[Work required]: Reproduce the records below exactly, but only between the lines holding "def taken (s : State) : Result → State" and "quarter of FCK. -/", inclusive.

[Extracted data entries]
/-- The re-placement of the stages on a tile (R230): a spare of the same panel if one meets R218, else R219; the other stages
stay. A stage that FIX binds to the tile cannot move. -/
def State.rePlace (s : State) (c : Fin 256) (t : TileId) (stages : List Stage) (links : List LinkRec) (pl : Placement) :
    PlaceFail ⊕ Placement :=
  let gone := stagesOn stages pl t
  let keep := pl.stages.filter fun p => !gone.contains p.stage
  let others := s.laid c
  let cut := (withIndex links).filter fun l => gone.contains l.2.src || gone.contains l.2.dst
  let kept := keptRoutes stages links pl t (cut.map (·.1))
  let order := (placeOrder stages).filter gone.contains
  let try_ := fun (ok : TileId → Bool) (spare : Bool) =>
    let j : Problem := { stages, links, others, spare := fun u => spare && ok u }
    match s.placeAll j order keep with
    | .inr places =>
      if places.all fun p => !gone.contains p.stage || (ok p.tile && p.tile != t) then
        routeAll (takenBy others) none j places cut kept
      else .inl ⟨1, gone.headD 0, false⟩
    | .inl f => .inl f
  let onSpare := (tilesOf (panelOf t)).filter fun u => (s.tiles[u]).spare
  let viaSpare := onSpare.findSome? fun u =>
    let j : Problem := { stages, links, others, spare := fun v => v == u }
    let places := order.foldl (fun (acc : Option (List StagePlace)) i => match acc, stages[i]? with
      | some ps, some g =>
        match ((candidates stages ps i g).filter fun p => p.tile == u).find? fun p => (s.judge j ps g p).isRight with
        | some p => some (ps ++ [p])
        | none => none
      | _, _ => none) (some keep)
    match places with
    | some ps => match routeAll (takenBy others) none j ps cut kept with
      | .inr pl => some pl
      | .inl _ => none
    | none => none
  match viaSpare with
  | some pl => .inr pl
  | none => try_ (fun _ => true) false

end Sys2Proof.Machine
end

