-- ==== Sys2Proof/Machine/Tick.lean ====
section
/-!
DEFINITION. What the module does by itself while no command waits (log 1): one fast-clock cycle. SYSTIME interpolates, every
engine in service goes one engine cycle further, every fabric slice takes one clock edge, and what the state itself makes due
(stroke boundaries, frames without an echo, fires, DAC samples, listen starts, classes, filters, sync edges, timers, coats, mirrors,
heartbeats, changeover) takes place.
-/
namespace Sys2Proof.Machine

open Sys2Proof

/-- The state a step of the module's own leads to. -/
def taken (s : State) : Result → State
  | .next t => t
  | _ => s
def ownStep (i : Instr) (s : State) : State := taken s (exec i s)

/-! ### Time (R13, R17) -/

/-- FCK cycles of one cycle of the clock that runs: QCK is a quarter of FCK. -/
def State.cycle (s : State) : Nat := if s.clk.fast = .fck then 1 else 4

/-- SYSTIME between ticks: 40 units every 3 FCK cycles, 160 every 3 QCK cycles, and never back (R17). -/
def State.interpolated (s : State) (n : Nat) : BitVec 64 :=
  later (s.aon.interpFrom + BitVec.ofNat 64 (interpStep s.clk.fast n)) s.aon.sysNow

def cycleTime (s : State) : State :=
  let n := s.aon.interp + s.cycle
  let now := s.interpolated n
  let total := s.aon.fck + s.cycle
  { s with aon := { s.aon with fck := total, run := s.aon.run + s.cycle, interp := n, sysNow := now } }

/-- An edge of the engine clock: every second FCK cycle, every QCK cycle (R177). -/
def State.engineEdge (s : State) : Bool := s.clk.fast == .qck || s.aon.fck % 2 == 0

/-! ### The engine's fetch (R178 to R180, R188, R309, R317) -/

/-- The byte that fetch sees: the one before the stores that no FENCE has made visible. -/
def Tile.fetchByte (x : Tile) (a : Nat) : Byte :=
  match x.eng.stale.find? fun c => c.1 == a with
  | some c => c.2
  | none => x.engMem.get a

/-- The word at the program counter, or the fault of its fetch. -/
def fetchWord (t : TileId) (s : State) : Except EngFault Word × State :=
  let x := s.tiles[t]
  let a := x.eng.pc.toNat
  if a % 4 ≠ 0 then (.error .align, s)
  else if 0x8000 ≤ a || s.pageRetired 0 t (a / 1024) then (.error .address, s)
  else
    let r := checkRead ((Place.eng a).loc t) s
    if r.1 then
      let bs := (List.range 4).map fun k => x.fetchByte (a + k)
      (.ok (BitVec.ofNat 32 (leNat (xorMask r.2.1 (a % 8) bs))), r.2.2)
    else (.error .memory, r.2.2)

/-- One instruction of a running engine; a pending enabled interrupt is taken in its place (R193). -/
def engineIssue (t : TileId) (s : State) : State :=
  if (s.tiles[t]).eng.ie && (s.tiles[t]).irqPending then ownStep (.engineInterrupt t) s
  else match fetchWord t s with
    | (.error f, s) => engFault t f s
    | (.ok w, s) => match decodeEngine t w with
      | some i => ownStep i s
      | none => engFault t .illegal s

/-- A cycle of the engine clock: CYCLE counts from the start on, halted or not, and so does a WAIT's time (R190, R192). -/
def Engine.count (e : Engine) : Engine :=
  match e.st with
  | .running | .sleeping | .halted =>
    { e with cycle := e.cycle + 1, stall := match e.stall with
      | some (.waitEv m d (some n)) => some (.waitEv m d (some (n - 1)))
      | k => k }
  | _ => e

/-- One engine cycle: the next instruction, or what a stalled one waits for. -/
def engineCycle (t : TileId) (s : State) : State :=
  if s.engineClock t then
    let s := s.modEng t Engine.count
    if s.engineRuns t then engineIssue t s
    else if (s.tiles[t]).eng.stall.isSome then ownStep (.waitTimeout t) (ownStep (.engineStallResume t) s)
    else s
  else s

/-! ### What is due (R14, R76, R79, R103, R109) -/

/-- What the cycle brings a trowel: its fire, its samples, the start of its listen and the class of a closed one. -/
def trowelCycle (t : TileId) (s : State) : State :=
  let s := if (s.tiles[t]).trowel.due.isSome then ownStep (.fire t) s else s
  let s := if (s.tiles[t]).trowel.play == .playing then playOn t s else s
  let s := if (s.tiles[t]).trowel.cut then ownStep (.waveformEnd t 0) s else s
  match (s.tiles[t]).trowel.listen with
  | some l => if l.closed then ownStep (.classifyResult t) s else if l.openNow then s else ownStep (.listenStart t) s
  | none => s

/-- A comparator whose waiting change, minimum gap or maximum activity is over; a moving ramp makes it look again (R159, R165 to
R167). -/
def cmpCycle (t : TileId) (c : Cmp) (s : State) : State :=
  let x := (s.tiles[t]).cmp c
  let s := if x.powered && x.rampAt.isSome then cmpLooks t s else s
  let s := if x.cand.isSome then ownStep (.comparatorMinwAccept t c) s else s
  let s := if x.gapUntil.isSome then ownStep (.comparatorMinGapEnd t c) s else s
  if x.activeSince.isSome then ownStep (.comparatorMaxactExpiry t c) s else s

/-- The SAR of a tile: a record that is 100 us old, and a conversion whose sample nobody takes while the SAR listens (R134, R143). -/
def sarCycle (t : TileId) (s : State) : State :=
  let s := if (s.tiles[t]).openRec.isSome then ownStep (.streamRecordClose t) s else s
  match (s.tiles[t]).sar.nextAt with
  | some _ => if s.sarListens t then ownStep (.adcConversion t ⟨0, []⟩) s else s
  | none => s

/-- What the cycle brings a panel: its reference settles, changed sinks follow their sources, and the port's frame latches by itself
where its head uses no echo (R136, R169). -/
def portCycle (p : PanelId) (s : State) : State :=
  let s := if s.refDue p then ownStep (.refokSettle p) s else s
  let s := if (s.panels[p]).sinkHold.isEmpty then s else releaseSinks p s
  match (s.panels[p]).frames with
  | f :: _ => match (s.heads[f.head]).hdef with
    | some hd => if hd.echoEn then s else ownStep (.selectFrameLatch p []) s
    | none => ownStep (.selectFrameLatch p []) s
  | [] => s

/-- The head's next stroke boundary, and the next part of its phase search, whose test drops fire every nozzle at the largest code
(DESIGN CHOICE, log 68). -/
def headCycle (h : HeadId) (s : State) : State :=
  let s := if (s.heads[h]).printing.isSome then ownStep (.columnStrokeBoundary h) s else s
  match (s.heads[h]).hdef with
  | some hd =>
    if (s.heads[h]).search.isSome then ownStep (.phaseTrackSearch h (List.range hd.n) (2 ^ hd.selBits - 1)) s else s
  | none => s

/-- Changeover 64 QCK cycles after lock, where no generator produces columns (R14). -/
def clockCycle (s : State) : State :=
  if s.clk.changeoverDue && decide (s.clk.lockAt + 256 ≤ s.aon.fck) then ownStep .changeover s else s

/-! ### What is due in the module's services (R230, R235, R237, R239, R294, R296, R301, R364 to R369) -/

/-- The open coat's commit, or the next re-placement; the read-back of tiles that carry a new coat finds them right (DESIGN CHOICE,
log 72: COAT_READBACK itself says when it does not). -/
def coatCycle (s : State) : State :=
  let s := match s.coat with
    | some c => if c.own then ownStep .placementReadyCommit s else if c.point.isSome then ownStep .coatCommit s else s
    | none => match s.moves with
      | m :: _ => ownStep (.tileReplacement m.1) s
      | [] => s
  let s := (s.readback.filter fun r => decide (r.2 ≤ s.aon.fck)).foldl (fun s r => ownStep (.coatReadback r.1 .clean) s) s
  if allTiles.any fun t => (s.tiles[t]).sheet && !(s.tiles[t]).inReset then ownStep .dustSheetRelease s else s

/-- A ring's mirror and its message, and the messages that a vector's gap has held back. -/
def ringCycle (s : State) : State :=
  let s := (List.finRange 32).foldl (fun s n =>
    if (s.sts[n]).isOpen then ownStep (.streamInterruptTimeout n) (ownStep (.mirrorWrite n) s) else s) s
  (List.finRange 64).foldl (fun s v => if (s.msix[v]).held then ownStep (.msixGapEnd v) s else s) s

/-- A pin whose waiting change, gap, activity or function hold is over. -/
def pinCycle (p : PinId) (s : State) : State :=
  let x := s.gpio.pins[p]
  let s := if x.hold then ownStep (.pinFunctionHoldEnd p) s else s
  let s := if x.cand.isSome then ownStep (.pinMinwAccept p) s else s
  let s := if x.gapUntil.isSome then ownStep (.pinMinGapEnd p) s else s
  if x.activeSince.isSome then ownStep (.pinMaxactExpiry p) s else s

/-- A timer counts one cycle. -/
def timerCycle (k : Fin 16) (s : State) : State :=
  if (s.gpio.timers[k]).placed then ownStep (.timerChannelExpiry k) (s.modTimer k fun x => { x with left := x.left - 1 }) else s

/-! ### One cycle -/

/-- What the cycle brings one tile. -/
def tileCycle (t : TileId) (s : State) : State :=
  let s := if (s.tiles[t]).eng.arm.isSome then ownStep (.armAction t) s else s
  let s := if s.engineEdge then engineCycle t s else s
  let s := if (s.tiles[t]).eng.outbox.isEmpty then s else ownStep (.inboxFullTimeout t) s
  let s := if (s.tiles[t]).eng.hostMsgs.isEmpty then s else taken s (execEngineMessageTimeout t s)
  let s := sliceClock t s
  let s := sarCycle t (cmpCycle t .b (cmpCycle t .a (trowelCycle t s)))
  let s := if s.probed t then heartbeat t s else s
  if (s.tiles[t]).trowel.reenable && !s.armedTile t then reenable t s else s

/-- One cycle of the fast clock; while QCK starts, one of its cycles to come. Calibration that waits for an edge is applied. -/
def tick (s : State) : State :=
  let s := if s.cal.waits.isEmpty then s else calSettle s
  if s.fastOn then
    let s := syncsDue (clockCycle (cycleTime s))
    let s := (List.finRange 128).foldl (fun s p => pinCycle p s) ((List.finRange 16).foldl (fun s k => timerCycle k s) (ringCycle (coatCycle s)))
    let s := allPanels.foldl (fun s p => portCycle p s) (allHeads.foldl (fun s h => headCycle h s) s)
    allTiles.foldl (fun s t => tileCycle t s) s
  else if s.clk.fast = .starting then
    ownStep .qckUsable { s with aon := { s.aon with fck := s.aon.fck + 4 } }
  else s

end Sys2Proof.Machine
end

[Response below]:
def taken (s : State) : Result → State
  | .next t => t
  | _ => s
def ownStep (i : Instr) (s : State) : State := taken s (exec i s)

/-! ### Time (R13, R17) -/

/-- FCK cycles of one cycle of the clock that runs: QCK is a quarter of FCK. -/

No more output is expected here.